- Battle of Aba: Part of the Mahdist War
| Date | 12 August 1881 |
| Location | Aba Island, Egypt (now Sudan) |
| Result | Mahdist victory |

Belligerents
- Mahdist followers of Muhammad Ahmad (the Mahdi): Egypt

Commanders and leaders
- Muhammad Ahmad (the Mahdi) (WIA): Mohammad Bey Abu Sa'ud 'Ali Effendi

Strength
- 311 ill-armed rebels: 200 soldiers and one mountain-gun

Casualties and losses
- 12 killed and at least one wounded (Muhammad Ahmad): 120 killed and wounded, plus 9 taken prisoner

= Battle of Aba =

First battle of the Mahdist War

The Battle of Aba, which took place on 12 August 1881, was the opening battle of the Mahdist War. The incident saw Mahdist rebels, led by Muhammad Ahmad, who had proclaimed himself the Mahdi, rout Egyptian troops who had landed on Aba Island.

==Background==
In March 1881, Muhammad Ahmad, living on Aba Island on the White Nile, before his "inner circle" (which included Abdallahi ibn Muhammad, who would become known as "the Khalifa"), announced that he was the Mahdi. He based this off of a dream he had where he was visited by Muhammad and Jesus. The Governor-General of the Sudan, Ra'uf Pasha, soon sent Mohammad Bey Abu Sa'ud to investigate the situation. Arriving on Aba Island on 7 August 1881, Abu Sa'ud requested that Muhammad Ahmad come to Khartoum (the capital of Sudan) to meet with the Governor-General. The Mahdi refused and Abu Sa'ud warned him that he "must give up his claim to be the Mahdi" and then left the island.

==Battle==
After that meeting, an "arrest-party" of 200 Egyptian soldiers (and one mountain-gun) were sent to Aba Island on the ship Isma'iliyya. It was unclear who was the head of the expedition, Abu Sa'ud or his senior military officer, 'Ali Effendi, and the two quarreled. The ship arrived at Aba on 12 August 1881 and moored about a quarter of a mile from the Mahdi's village. Once there, Abu Sa'ud and 'Ali Effendi found themselves in disagreement over when to attack. The former wanted to wait until the following day to attack, while the latter (who won the argument) wanted to move out right away.

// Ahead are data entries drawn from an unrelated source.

-- ==== Sys2Proof/Laws/Lanes.lean ====
section
/-! SUPPORT. Lane records read after they are written, and what a lane request can do. -/

namespace Sys2Proof.Machine

open Sys2Proof

@[simp] theorem State.lane_withLane (s : State) (l : LaneNo) (f : Lane → Lane) : (s.withLane l f).lane l = f (s.lane l) := by
  simp only [State.lane, State.withLane, Vector.get_eq_getElem, Vector.getElem_set_self]

theorem State.lane_withLane_ne (s : State) {l m : LaneNo} (h : m ≠ l) (f : Lane → Lane) :
    (s.withLane l f).lane m = s.lane m := by
  have : l.val ≠ m.val := fun e => h (Fin.ext e.symm)
  simp only [State.lane, State.withLane, Vector.get_eq_getElem, Vector.getElem_set_ne _ _ this]

/-- Two changes of one lane record are one change. -/
@[simp] theorem State.withLane_withLane (s : State) (l : LaneNo) (f g : Lane → Lane) :
    (s.withLane l f).withLane l g = s.withLane l fun x => g (f x) := by
  simp only [State.withLane, Vector.get_eq_getElem, Vector.getElem_set_self, Vector.set_set]

/-- Changing a lane record and putting something on a port may be done in either order. -/
theorem State.emit_withLane (s : State) (o : Output) (l : LaneNo) (f : Lane → Lane) :
    (s.emit o).withLane l f = (s.withLane l f).emit o := rfl

@[simp] theorem State.lane_emit (s : State) (o : Output) (l : LaneNo) : (s.emit o).lane l = s.lane l := rfl

/-- A lane record put back as it stands changes nothing. -/
theorem State.withLane_self (s : State) (l : LaneNo) (f : Lane → Lane) (h : f (s.lane l) = s.lane l) : s.withLane l f = s := by
  have : s.lanes.set l.val (f (s.lanes.get l)) l.isLt = s.lanes := by
    have h' : f (s.lanes.get l) = s.lanes.get l := h
    rw [h', Vector.get_eq_getElem]
    exact Vector.set_getElem_self _
  simp only [State.withLane, this]

/-- Only what a change makes of the lane's own record counts. -/
theorem State.withLane_congr (s : State) (l : LaneNo) {f g : Lane → Lane} (h : f (s.lane l) = g (s.lane l)) :
    s.withLane l f = s.withLane l g := by
  have h' : f (s.lanes.get l) = g (s.lanes.get l) := h
  simp only [State.withLane, h']

theorem Lane.savedFor_none {x : Lane} {b : Bool} {k : RequestKind} (h : ∀ r, x.last ≠ some (b, k, r)) :
    x.savedFor b k = none := by
  unfold Lane.savedFor
  split
  · rfl
  · rename_i b' k' r e
    split
    · rename_i e'
      exact absurd (by rw [e, e'.1, e'.2]) (h r)
    · rfl

theorem Lane.savedFor_some {x : Lane} {b : Bool} {k : RequestKind} {r : LaneReply} (h : x.last = some (b, k, r)) :
    x.savedFor b k = some r := by simp [Lane.savedFor, h]

/-- What a new request is acted on from: the lane is UP with its timer restarted, and the basket's last-activity time is
set (R27, R33). -/
theorem State.touch_goodFrame (s : State) (l : LaneNo) :
    (s.goodFrame l).touch l = s.withLane l fun x =>
      { x with state := .up, timer := some (s.now + Config.seconds 10), basket := x.basket.map (·.active s.now) } := by
  rw [State.goodFrame, State.touch, State.withLane_withLane]
  rfl

theorem State.Serves.request {s : State} {l : LaneNo} (h : s.Serves l) (bit : Bool) (k : RequestKind) (act : State → Acted) :
    s.request l bit k act =
      (let s1 := s.goodFrame l
       let x := s1.lane l
       if x.restart then s1.answer l bit k (.restarted x.lastClosed)
       else match x.savedFor bit k with
         | some r => s1.emit (.laneReply l bit r)
         | none => if x.flight.isSome then s1.emit (.laneReply l bit .wait) else s1.newRequest l bit k act) := by
  have hp : (s.part == .starting) = false ∧ s.part ≠ .halted := by
    have := h.serving
    cases hs : s.part <;> simp_all [State.serving, State.working]
  simp [State.request, h.live, h.enabled, hp.1, hp.2] <;> rfl

/-- A new request is acted on from `touch_goodFrame`'s state, and its reply, if it has one, is sent and saved (R33). -/
theorem State.TakesNew.request {s : State} {l : LaneNo} {bit : Bool} {k : RequestKind} (h : s.TakesNew l bit k)
    (act : State → Acted) : s.request l bit k act = (s.goodFrame l).newRequest l bit k act := by
  have h1 : ((s.goodFrame l).lane l).restart = false := by simpa [State.goodFrame] using h.told
  have h2 : ((s.goodFrame l).lane l).savedFor bit k = none :=
    Lane.savedFor_none (by simpa [State.goodFrame] using h.notRepeat)
  have h3 : ((s.goodFrame l).lane l).flight = none := by simpa [State.goodFrame] using h.idle
  rw [h.serves.request]
  simp [h1, h2, h3]

@[simp] theorem Basket.active_id (b : Basket) (n : Nat) : (b.active n).id = b.id := rfl
@[simp] theorem Basket.active_lines (b : Basket) (n : Nat) : (b.active n).lines = b.lines := rfl
@[simp] theorem Basket.active_terms (b : Basket) (n : Nat) : (b.active n).terms = b.terms := rfl
@[simp] theorem Basket.active_running (b : Basket) (n : Nat) : (b.active n).running = b.running := rfl
@[simp] theorem Basket.active_result (b : Basket) (n : Nat) : (b.active n).result = b.result := rfl
@[simp] theorem Basket.active_lastActivity (b : Basket) (n : Nat) : (b.active n).lastActivity = n := rfl
@[simp] theorem State.entry_withLane (s : State) (l : LaneNo) (f : Lane → Lane) (a : Nat) :
    (s.withLane l f).entry a = s.entry a := rfl

/-- The basket a new request finds is the lane's own, with its last-activity time set. -/
@[simp] theorem State.basket_touched (s : State) (l : LaneNo) :
    (((s.goodFrame l).touch l).lane l).basket = (s.lane l).basket.map (·.active s.now) := by
  simp [State.touch_goodFrame]

/-- The reply of a new request, after `f` has been done to the lane record. -/
theorem State.answer_touched (s : State) (l : LaneNo) (bit : Bool) (k : RequestKind) (r : LaneReply) (f : Lane → Lane) :
    (((s.goodFrame l).touch l).withLane l f).answer l bit k r = s.served l bit k r f := by
  simp [State.touch_goodFrame, State.answer, State.served]

/-- The reply of a new request that does nothing more to the lane record. -/
theorem State.answer_touched_id (s : State) (l : LaneNo) (bit : Bool) (k : RequestKind) (r : LaneReply) :
    ((s.goodFrame l).touch l).answer l bit k r = s.served l bit k r fun x => x := by
  simp [State.touch_goodFrame, State.answer, State.served]

/-- A new request whose act gives reply `r` and state `t`. -/
theorem State.TakesNew.request_reply {s : State} {l : LaneNo} {bit : Bool} {k : RequestKind} (h : s.TakesNew l bit k)
    {act : State → Acted} {r : LaneReply} {t : State} (ha : act ((s.goodFrame l).touch l) = (some r, t)) :
    s.request l bit k act = t.answer l bit k r := by
  rw [h.request, State.newRequest, ha]

/-- A new request whose act gives state `t` and no reply yet. -/
theorem State.TakesNew.request_none {s : State} {l : LaneNo} {bit : Bool} {k : RequestKind} (h : s.TakesNew l bit k)
    {act : State → Acted} {t : State} (ha : act ((s.goodFrame l).touch l) = (none, t)) : s.request l bit k act = t := by
  rw [h.request, State.newRequest, ha]

end Sys2Proof.Machine
end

Using some merchants as guides, the Egyptian forces reached Muhammad Ahmad's hut and 'Ali Effendi burst into the shelter, shooting the man inside, who turned out to be a guest of the Mahdi. Muhammad Ahmad and his followers were waiting "in the dense bush outside the village." The zealous Mahdists, "armed with sticks, stones, hoes, and palm-knives, and a very few with spears and swords" attacked the Egyptians and completely overwhelmed them. The ground was muddy (it had rained during the Egyptians' march to the village) and this favored the bare-foot Mahdist rebels over the boot-clad government soldiers. The routed Egyptians made a dash for the Isma'iliyya. The Egyptians had suffered 120 casualties with nine of them taken prisoner. Of the Mahdi's forces, only twelve had been killed and Muhammad Ahmad, himself, was wounded after being shot in the right shoulder.

After learning of the disaster, Abu Sa'ud ordered the Isma'iliyya to shell the village. The Mahdists arrived on the banks of the river to taunt the Egyptians. The first shell missed the rebels by twenty yards, and, after that, the Mahdists walked out of range of the Isma'iliyya, ending the confrontation.

The Mahdi compared his victory to the Battle of Badr, Mohammad's first victory in battle.